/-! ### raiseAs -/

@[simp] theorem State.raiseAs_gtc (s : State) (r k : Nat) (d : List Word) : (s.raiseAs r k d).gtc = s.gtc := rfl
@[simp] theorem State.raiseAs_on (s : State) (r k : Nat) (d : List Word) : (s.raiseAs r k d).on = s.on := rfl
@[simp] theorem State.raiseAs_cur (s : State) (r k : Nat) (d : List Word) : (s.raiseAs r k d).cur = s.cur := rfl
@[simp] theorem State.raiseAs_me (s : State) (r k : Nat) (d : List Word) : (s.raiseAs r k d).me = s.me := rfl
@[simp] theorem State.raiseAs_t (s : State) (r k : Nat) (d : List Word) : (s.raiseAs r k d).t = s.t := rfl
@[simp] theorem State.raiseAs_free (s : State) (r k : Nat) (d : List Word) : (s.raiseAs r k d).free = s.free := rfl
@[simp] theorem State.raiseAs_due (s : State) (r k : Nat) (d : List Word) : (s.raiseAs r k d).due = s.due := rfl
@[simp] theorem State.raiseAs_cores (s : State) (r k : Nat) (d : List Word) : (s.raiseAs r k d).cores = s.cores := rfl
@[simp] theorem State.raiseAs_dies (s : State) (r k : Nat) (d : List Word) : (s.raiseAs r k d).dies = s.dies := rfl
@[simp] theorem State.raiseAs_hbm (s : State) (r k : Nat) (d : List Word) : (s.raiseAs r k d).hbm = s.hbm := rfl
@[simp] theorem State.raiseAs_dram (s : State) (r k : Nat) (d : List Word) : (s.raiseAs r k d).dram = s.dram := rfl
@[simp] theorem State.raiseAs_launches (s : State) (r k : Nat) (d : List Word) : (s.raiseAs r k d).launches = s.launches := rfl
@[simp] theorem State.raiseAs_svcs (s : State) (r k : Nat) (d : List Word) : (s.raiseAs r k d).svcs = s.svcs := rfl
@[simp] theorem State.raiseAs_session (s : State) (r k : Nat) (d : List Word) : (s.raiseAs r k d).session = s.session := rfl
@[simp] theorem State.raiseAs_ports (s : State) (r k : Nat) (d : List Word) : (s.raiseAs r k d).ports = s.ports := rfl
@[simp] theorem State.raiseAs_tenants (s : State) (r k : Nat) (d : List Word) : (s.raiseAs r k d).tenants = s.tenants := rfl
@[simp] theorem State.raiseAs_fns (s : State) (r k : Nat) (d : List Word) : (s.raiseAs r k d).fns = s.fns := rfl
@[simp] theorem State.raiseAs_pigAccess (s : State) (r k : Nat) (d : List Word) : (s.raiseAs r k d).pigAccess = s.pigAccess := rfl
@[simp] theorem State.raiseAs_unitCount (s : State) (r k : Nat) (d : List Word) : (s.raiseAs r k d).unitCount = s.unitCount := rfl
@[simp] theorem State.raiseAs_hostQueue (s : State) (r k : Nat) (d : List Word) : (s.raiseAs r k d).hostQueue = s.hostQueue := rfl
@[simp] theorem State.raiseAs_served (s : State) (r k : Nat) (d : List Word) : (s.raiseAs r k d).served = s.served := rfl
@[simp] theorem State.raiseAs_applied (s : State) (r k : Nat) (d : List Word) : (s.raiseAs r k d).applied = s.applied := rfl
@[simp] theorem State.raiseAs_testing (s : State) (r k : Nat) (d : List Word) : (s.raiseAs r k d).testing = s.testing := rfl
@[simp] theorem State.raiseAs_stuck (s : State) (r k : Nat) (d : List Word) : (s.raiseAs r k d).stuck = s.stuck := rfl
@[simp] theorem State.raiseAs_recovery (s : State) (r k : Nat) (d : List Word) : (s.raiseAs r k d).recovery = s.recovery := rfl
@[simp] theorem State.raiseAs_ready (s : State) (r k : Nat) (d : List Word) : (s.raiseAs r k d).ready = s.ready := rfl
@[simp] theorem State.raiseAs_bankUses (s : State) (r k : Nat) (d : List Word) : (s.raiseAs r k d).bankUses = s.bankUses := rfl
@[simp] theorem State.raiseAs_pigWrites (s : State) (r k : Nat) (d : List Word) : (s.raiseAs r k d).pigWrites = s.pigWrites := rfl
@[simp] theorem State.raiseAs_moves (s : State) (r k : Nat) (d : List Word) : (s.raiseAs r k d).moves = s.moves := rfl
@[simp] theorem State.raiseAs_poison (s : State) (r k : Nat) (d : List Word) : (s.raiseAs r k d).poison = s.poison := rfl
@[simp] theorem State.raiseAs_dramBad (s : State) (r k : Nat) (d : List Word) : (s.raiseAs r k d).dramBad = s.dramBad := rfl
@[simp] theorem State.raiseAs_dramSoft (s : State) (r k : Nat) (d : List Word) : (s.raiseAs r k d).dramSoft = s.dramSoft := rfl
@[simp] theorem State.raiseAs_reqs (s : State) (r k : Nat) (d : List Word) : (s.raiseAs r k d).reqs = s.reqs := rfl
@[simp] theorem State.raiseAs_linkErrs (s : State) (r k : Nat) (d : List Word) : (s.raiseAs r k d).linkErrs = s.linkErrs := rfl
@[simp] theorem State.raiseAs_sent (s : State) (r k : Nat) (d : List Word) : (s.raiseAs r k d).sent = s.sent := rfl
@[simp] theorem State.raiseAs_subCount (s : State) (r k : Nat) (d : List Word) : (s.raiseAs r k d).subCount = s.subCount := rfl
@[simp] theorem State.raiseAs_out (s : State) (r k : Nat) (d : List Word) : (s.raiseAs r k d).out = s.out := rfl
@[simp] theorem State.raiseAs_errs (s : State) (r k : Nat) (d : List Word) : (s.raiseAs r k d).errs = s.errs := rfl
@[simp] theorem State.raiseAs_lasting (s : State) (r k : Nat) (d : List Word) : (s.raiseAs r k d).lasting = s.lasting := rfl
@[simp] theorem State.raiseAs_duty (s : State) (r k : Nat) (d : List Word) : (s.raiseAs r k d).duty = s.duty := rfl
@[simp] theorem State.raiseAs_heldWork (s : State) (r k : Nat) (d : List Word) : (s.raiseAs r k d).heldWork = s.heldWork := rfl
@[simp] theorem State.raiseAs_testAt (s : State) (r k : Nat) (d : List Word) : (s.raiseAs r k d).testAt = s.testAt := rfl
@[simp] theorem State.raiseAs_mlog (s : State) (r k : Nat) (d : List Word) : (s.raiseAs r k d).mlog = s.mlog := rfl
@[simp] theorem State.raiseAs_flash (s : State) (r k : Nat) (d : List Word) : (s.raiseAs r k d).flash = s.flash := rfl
#####
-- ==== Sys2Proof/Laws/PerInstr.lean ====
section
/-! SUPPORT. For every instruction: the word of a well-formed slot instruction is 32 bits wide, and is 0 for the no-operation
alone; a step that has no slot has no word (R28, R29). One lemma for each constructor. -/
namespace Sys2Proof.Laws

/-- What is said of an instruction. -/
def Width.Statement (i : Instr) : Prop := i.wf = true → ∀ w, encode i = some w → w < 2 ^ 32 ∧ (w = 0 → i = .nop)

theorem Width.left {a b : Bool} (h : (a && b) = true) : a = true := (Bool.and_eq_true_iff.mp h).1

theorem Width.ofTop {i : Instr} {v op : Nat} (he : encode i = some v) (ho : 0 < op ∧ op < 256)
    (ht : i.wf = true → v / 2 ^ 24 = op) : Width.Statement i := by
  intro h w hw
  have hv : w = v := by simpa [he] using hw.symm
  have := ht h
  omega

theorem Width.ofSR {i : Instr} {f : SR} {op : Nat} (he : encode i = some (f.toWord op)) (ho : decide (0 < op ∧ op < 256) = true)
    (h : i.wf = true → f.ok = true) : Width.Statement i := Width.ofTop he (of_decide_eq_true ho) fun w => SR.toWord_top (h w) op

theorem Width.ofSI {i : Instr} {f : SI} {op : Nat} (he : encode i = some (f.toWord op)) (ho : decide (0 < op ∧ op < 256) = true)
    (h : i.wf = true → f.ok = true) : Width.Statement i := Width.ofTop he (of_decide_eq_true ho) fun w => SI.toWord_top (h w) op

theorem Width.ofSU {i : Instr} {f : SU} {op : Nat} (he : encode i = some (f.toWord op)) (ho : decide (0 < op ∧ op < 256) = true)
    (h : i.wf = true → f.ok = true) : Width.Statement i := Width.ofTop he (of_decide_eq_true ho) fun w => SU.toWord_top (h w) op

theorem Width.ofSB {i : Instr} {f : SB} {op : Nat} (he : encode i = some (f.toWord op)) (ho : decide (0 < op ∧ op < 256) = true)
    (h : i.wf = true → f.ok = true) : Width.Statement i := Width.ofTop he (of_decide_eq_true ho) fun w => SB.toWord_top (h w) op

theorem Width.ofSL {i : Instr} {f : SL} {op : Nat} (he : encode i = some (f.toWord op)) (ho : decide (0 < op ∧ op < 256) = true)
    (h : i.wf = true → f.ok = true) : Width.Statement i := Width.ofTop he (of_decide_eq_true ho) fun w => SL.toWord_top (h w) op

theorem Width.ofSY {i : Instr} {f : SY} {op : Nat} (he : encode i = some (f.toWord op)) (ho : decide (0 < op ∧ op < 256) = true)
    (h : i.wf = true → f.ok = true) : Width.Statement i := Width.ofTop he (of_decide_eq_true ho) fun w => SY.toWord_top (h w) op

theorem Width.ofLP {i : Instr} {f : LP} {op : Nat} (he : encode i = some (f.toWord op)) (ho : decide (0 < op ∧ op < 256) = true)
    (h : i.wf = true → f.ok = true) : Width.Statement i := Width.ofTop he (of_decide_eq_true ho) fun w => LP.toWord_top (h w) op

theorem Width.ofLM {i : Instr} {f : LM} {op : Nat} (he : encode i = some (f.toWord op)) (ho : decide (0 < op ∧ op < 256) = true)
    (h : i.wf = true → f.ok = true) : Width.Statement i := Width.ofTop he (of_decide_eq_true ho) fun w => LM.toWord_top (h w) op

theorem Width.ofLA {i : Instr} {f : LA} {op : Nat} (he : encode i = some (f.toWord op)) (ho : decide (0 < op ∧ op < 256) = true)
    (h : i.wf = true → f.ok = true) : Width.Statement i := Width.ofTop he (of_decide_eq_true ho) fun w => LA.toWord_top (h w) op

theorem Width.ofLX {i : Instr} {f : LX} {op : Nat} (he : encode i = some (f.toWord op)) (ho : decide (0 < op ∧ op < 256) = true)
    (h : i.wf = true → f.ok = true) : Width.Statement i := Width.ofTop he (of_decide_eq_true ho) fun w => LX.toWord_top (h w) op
#####
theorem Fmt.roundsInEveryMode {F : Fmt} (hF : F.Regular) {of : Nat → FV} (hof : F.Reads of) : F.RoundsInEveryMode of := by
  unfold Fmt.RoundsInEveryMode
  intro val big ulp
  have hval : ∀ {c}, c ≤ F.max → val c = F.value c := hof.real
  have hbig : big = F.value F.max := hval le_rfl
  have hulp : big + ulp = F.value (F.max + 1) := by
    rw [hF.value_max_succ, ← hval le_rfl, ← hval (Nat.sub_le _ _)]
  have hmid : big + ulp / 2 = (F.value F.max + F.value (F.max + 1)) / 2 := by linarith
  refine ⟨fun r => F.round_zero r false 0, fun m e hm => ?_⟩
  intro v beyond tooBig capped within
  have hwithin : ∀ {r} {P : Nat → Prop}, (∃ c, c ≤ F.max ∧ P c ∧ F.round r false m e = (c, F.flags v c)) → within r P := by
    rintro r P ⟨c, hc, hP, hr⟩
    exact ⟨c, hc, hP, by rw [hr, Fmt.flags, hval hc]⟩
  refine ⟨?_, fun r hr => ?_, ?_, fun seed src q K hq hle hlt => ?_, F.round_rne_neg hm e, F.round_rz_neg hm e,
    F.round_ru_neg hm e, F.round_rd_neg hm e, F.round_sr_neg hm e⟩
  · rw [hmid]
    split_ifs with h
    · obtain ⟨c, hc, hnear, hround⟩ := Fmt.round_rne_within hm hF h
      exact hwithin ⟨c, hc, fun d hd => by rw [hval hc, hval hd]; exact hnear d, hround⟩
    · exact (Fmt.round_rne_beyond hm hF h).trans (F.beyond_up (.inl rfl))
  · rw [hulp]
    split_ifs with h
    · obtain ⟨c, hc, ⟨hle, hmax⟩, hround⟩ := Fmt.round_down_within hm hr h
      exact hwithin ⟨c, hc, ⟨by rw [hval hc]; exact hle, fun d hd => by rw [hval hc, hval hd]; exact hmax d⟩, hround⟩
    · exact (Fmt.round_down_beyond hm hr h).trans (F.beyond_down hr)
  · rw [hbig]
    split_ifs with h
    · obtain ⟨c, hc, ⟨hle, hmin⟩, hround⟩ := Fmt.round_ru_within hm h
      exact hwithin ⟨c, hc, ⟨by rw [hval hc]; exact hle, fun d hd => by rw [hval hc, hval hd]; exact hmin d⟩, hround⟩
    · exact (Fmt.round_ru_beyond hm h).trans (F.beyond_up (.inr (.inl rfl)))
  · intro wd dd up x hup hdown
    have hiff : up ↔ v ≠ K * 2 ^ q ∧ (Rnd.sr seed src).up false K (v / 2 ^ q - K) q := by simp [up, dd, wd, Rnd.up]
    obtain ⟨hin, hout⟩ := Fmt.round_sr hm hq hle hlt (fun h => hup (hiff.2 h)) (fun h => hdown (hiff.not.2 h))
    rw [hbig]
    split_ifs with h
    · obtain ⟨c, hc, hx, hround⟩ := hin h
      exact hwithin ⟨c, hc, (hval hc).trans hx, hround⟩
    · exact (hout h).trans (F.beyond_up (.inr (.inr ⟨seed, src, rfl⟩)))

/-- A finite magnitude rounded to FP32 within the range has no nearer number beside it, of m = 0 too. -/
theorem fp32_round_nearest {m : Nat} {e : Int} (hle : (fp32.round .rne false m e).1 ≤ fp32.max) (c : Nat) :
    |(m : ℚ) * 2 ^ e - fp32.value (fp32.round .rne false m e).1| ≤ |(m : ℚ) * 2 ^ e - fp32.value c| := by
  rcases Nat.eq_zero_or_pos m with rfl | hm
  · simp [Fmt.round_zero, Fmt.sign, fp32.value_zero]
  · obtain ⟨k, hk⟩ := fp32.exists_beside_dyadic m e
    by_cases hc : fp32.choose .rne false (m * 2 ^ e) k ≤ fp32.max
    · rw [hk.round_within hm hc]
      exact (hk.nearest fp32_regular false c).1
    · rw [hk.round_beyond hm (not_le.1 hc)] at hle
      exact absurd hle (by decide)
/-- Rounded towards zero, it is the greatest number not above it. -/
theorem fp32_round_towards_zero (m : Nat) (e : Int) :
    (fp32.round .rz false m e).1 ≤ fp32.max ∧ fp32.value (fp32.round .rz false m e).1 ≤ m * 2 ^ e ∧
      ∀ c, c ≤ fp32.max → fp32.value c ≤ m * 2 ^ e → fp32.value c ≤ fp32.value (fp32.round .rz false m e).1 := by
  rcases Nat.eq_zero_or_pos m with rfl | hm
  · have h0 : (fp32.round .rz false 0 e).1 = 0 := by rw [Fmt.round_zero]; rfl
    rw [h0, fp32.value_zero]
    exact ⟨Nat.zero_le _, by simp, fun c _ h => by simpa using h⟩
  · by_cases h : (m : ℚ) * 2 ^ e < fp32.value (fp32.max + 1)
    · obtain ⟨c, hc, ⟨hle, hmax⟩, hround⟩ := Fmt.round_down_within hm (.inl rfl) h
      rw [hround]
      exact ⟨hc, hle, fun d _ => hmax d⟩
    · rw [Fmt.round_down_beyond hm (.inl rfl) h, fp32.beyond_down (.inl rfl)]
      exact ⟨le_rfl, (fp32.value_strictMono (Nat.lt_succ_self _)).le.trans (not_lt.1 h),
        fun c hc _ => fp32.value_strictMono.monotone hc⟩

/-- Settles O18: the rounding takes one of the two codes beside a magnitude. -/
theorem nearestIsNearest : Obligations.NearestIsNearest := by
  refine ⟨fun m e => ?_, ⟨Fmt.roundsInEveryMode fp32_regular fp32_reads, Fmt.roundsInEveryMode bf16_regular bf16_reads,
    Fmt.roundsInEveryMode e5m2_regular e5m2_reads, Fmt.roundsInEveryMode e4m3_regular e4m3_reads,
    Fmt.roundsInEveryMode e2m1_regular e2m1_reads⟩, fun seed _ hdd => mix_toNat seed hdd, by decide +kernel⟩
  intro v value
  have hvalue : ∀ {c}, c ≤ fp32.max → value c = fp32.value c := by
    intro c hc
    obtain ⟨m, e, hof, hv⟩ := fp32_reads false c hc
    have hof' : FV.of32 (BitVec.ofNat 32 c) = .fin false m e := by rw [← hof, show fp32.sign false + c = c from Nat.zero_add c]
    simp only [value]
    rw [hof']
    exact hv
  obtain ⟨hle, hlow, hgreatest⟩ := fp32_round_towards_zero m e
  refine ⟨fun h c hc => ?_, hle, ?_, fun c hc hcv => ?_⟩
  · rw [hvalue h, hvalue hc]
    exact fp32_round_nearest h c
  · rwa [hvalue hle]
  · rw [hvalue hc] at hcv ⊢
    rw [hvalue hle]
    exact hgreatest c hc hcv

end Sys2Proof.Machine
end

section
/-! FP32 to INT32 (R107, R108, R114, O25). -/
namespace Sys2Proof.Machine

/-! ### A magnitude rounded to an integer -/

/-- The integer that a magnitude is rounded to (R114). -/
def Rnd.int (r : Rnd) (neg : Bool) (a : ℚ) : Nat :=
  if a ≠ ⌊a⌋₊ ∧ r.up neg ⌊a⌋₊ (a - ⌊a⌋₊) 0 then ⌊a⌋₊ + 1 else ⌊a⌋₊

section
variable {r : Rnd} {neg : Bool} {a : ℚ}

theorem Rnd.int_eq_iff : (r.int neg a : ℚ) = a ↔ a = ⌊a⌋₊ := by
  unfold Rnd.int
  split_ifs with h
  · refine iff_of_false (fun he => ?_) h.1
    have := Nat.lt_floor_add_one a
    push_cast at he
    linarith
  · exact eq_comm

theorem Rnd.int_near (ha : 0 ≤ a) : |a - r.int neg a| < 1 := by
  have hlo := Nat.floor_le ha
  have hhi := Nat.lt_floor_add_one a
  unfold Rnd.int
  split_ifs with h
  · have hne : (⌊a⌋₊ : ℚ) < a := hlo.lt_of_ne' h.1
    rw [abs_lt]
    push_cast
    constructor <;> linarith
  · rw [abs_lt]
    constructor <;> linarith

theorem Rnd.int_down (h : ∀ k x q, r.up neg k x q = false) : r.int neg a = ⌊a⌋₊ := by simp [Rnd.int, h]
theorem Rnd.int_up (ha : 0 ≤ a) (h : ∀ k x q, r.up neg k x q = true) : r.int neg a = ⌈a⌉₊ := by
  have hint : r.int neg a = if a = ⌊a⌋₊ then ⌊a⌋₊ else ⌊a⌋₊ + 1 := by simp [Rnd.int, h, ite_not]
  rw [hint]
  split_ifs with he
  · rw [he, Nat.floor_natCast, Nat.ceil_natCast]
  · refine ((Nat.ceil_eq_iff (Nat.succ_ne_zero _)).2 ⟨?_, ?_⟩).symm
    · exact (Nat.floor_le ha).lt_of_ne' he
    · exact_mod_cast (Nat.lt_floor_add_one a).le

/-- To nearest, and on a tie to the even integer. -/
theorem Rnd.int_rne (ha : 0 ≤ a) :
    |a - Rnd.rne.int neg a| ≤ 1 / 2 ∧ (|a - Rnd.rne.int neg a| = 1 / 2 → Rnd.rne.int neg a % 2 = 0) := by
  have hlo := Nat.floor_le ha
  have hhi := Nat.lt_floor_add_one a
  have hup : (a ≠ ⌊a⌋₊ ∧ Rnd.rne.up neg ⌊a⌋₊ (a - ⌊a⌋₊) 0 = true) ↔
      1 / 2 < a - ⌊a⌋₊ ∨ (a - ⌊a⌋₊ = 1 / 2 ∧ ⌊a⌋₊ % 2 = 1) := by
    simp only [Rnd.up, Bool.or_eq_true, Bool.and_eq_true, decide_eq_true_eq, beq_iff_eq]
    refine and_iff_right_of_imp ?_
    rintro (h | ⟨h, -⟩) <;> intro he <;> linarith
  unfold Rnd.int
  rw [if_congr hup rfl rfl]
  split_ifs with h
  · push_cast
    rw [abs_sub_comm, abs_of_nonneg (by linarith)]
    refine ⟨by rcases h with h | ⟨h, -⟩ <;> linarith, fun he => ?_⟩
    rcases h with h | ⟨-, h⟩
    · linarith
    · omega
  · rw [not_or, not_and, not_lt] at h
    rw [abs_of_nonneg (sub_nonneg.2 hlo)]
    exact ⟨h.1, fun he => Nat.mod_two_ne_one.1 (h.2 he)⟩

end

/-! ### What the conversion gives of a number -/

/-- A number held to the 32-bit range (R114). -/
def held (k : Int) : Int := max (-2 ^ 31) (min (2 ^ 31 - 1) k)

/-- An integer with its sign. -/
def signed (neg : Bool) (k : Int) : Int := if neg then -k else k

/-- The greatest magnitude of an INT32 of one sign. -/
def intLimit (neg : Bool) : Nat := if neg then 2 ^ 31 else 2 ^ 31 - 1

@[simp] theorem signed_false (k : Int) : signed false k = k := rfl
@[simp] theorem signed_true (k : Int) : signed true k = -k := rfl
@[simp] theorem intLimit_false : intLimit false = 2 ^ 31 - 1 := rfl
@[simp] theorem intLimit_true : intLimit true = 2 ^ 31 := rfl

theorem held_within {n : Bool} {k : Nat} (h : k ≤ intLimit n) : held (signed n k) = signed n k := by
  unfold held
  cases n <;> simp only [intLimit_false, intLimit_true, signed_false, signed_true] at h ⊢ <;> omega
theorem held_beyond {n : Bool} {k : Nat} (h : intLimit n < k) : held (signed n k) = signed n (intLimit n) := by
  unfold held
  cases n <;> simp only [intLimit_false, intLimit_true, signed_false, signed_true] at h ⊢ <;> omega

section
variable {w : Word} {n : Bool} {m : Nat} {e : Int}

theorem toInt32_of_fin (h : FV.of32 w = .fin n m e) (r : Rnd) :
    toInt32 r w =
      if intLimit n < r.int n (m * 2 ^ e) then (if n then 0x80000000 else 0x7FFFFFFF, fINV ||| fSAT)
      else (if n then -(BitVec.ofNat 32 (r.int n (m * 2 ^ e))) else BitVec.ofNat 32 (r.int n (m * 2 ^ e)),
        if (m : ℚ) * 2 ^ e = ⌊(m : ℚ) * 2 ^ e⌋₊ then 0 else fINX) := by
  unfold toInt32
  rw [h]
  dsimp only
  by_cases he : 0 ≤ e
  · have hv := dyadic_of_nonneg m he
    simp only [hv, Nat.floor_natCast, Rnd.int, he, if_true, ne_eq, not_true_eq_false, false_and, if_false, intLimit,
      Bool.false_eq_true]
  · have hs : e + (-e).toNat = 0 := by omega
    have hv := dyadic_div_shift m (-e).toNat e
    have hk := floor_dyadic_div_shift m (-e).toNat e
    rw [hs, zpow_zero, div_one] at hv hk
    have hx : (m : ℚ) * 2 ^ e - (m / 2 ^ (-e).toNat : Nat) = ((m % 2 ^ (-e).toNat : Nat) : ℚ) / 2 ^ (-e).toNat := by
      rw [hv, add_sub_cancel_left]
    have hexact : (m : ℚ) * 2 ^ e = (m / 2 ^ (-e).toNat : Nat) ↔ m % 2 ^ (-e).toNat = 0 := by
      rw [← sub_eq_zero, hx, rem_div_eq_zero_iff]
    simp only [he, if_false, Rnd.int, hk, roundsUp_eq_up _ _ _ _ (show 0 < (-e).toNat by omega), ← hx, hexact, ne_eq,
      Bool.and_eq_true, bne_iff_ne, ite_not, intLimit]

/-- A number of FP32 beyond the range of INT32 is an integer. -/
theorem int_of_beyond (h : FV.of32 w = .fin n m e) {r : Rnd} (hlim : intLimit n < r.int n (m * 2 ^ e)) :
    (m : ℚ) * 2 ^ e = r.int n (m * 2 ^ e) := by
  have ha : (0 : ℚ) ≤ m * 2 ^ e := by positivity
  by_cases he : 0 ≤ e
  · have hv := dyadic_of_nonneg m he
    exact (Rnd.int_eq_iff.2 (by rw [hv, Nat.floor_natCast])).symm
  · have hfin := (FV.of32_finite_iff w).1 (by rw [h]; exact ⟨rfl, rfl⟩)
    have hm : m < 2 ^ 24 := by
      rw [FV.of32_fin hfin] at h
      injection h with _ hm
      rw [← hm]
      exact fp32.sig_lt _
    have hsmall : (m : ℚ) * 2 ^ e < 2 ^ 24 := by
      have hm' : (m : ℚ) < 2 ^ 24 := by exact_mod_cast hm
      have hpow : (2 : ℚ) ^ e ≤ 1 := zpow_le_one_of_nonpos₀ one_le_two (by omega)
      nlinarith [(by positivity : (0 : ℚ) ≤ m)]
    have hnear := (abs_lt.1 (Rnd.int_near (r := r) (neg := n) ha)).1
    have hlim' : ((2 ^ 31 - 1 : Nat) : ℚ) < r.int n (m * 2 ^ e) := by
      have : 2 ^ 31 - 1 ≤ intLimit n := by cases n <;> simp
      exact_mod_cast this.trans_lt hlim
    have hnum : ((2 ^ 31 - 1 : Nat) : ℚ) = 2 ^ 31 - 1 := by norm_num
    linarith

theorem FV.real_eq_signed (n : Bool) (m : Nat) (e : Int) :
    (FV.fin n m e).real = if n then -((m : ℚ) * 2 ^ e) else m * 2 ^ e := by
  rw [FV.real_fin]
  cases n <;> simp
#####
# [What this task involves]
Above are the records; print exactly the lines from the line with "(Nat.succ_ne_zero _)).2 ⟨?_, ?_⟩).symm" to the line with "k = k := rfl", including both, and nothing else.

# [Written solution]
  · refine ((Nat.ceil_eq_iff (Nat.succ_ne_zero _)).2 ⟨?_, ?_⟩).symm
    · exact (Nat.floor_le ha).lt_of_ne' he
    · exact_mod_cast (Nat.lt_floor_add_one a).le

/-- To nearest, and on a tie to the even integer. -/
theorem Rnd.int_rne (ha : 0 ≤ a) :
    |a - Rnd.rne.int neg a| ≤ 1 / 2 ∧ (|a - Rnd.rne.int neg a| = 1 / 2 → Rnd.rne.int neg a % 2 = 0) := by
  have hlo := Nat.floor_le ha
  have hhi := Nat.lt_floor_add_one a
  have hup : (a ≠ ⌊a⌋₊ ∧ Rnd.rne.up neg ⌊a⌋₊ (a - ⌊a⌋₊) 0 = true) ↔
      1 / 2 < a - ⌊a⌋₊ ∨ (a - ⌊a⌋₊ = 1 / 2 ∧ ⌊a⌋₊ % 2 = 1) := by
    simp only [Rnd.up, Bool.or_eq_true, Bool.and_eq_true, decide_eq_true_eq, beq_iff_eq]
    refine and_iff_right_of_imp ?_
    rintro (h | ⟨h, -⟩) <;> intro he <;> linarith
  unfold Rnd.int
  rw [if_congr hup rfl rfl]
  split_ifs with h
  · push_cast
    rw [abs_sub_comm, abs_of_nonneg (by linarith)]
    refine ⟨by rcases h with h | ⟨h, -⟩ <;> linarith, fun he => ?_⟩
    rcases h with h | ⟨-, h⟩
    · linarith
    · omega
  · rw [not_or, not_and, not_lt] at h
    rw [abs_of_nonneg (sub_nonneg.2 hlo)]
    exact ⟨h.1, fun he => Nat.mod_two_ne_one.1 (h.2 he)⟩

end

/-! ### What the conversion gives of a number -/

/-- A number held to the 32-bit range (R114). -/
def held (k : Int) : Int := max (-2 ^ 31) (min (2 ^ 31 - 1) k)

/-- An integer with its sign. -/
def signed (neg : Bool) (k : Int) : Int := if neg then -k else k

/-- The greatest magnitude of an INT32 of one sign. -/
def intLimit (neg : Bool) : Nat := if neg then 2 ^ 31 else 2 ^ 31 - 1

@[simp] theorem signed_false (k : Int) : signed false k = k := rfl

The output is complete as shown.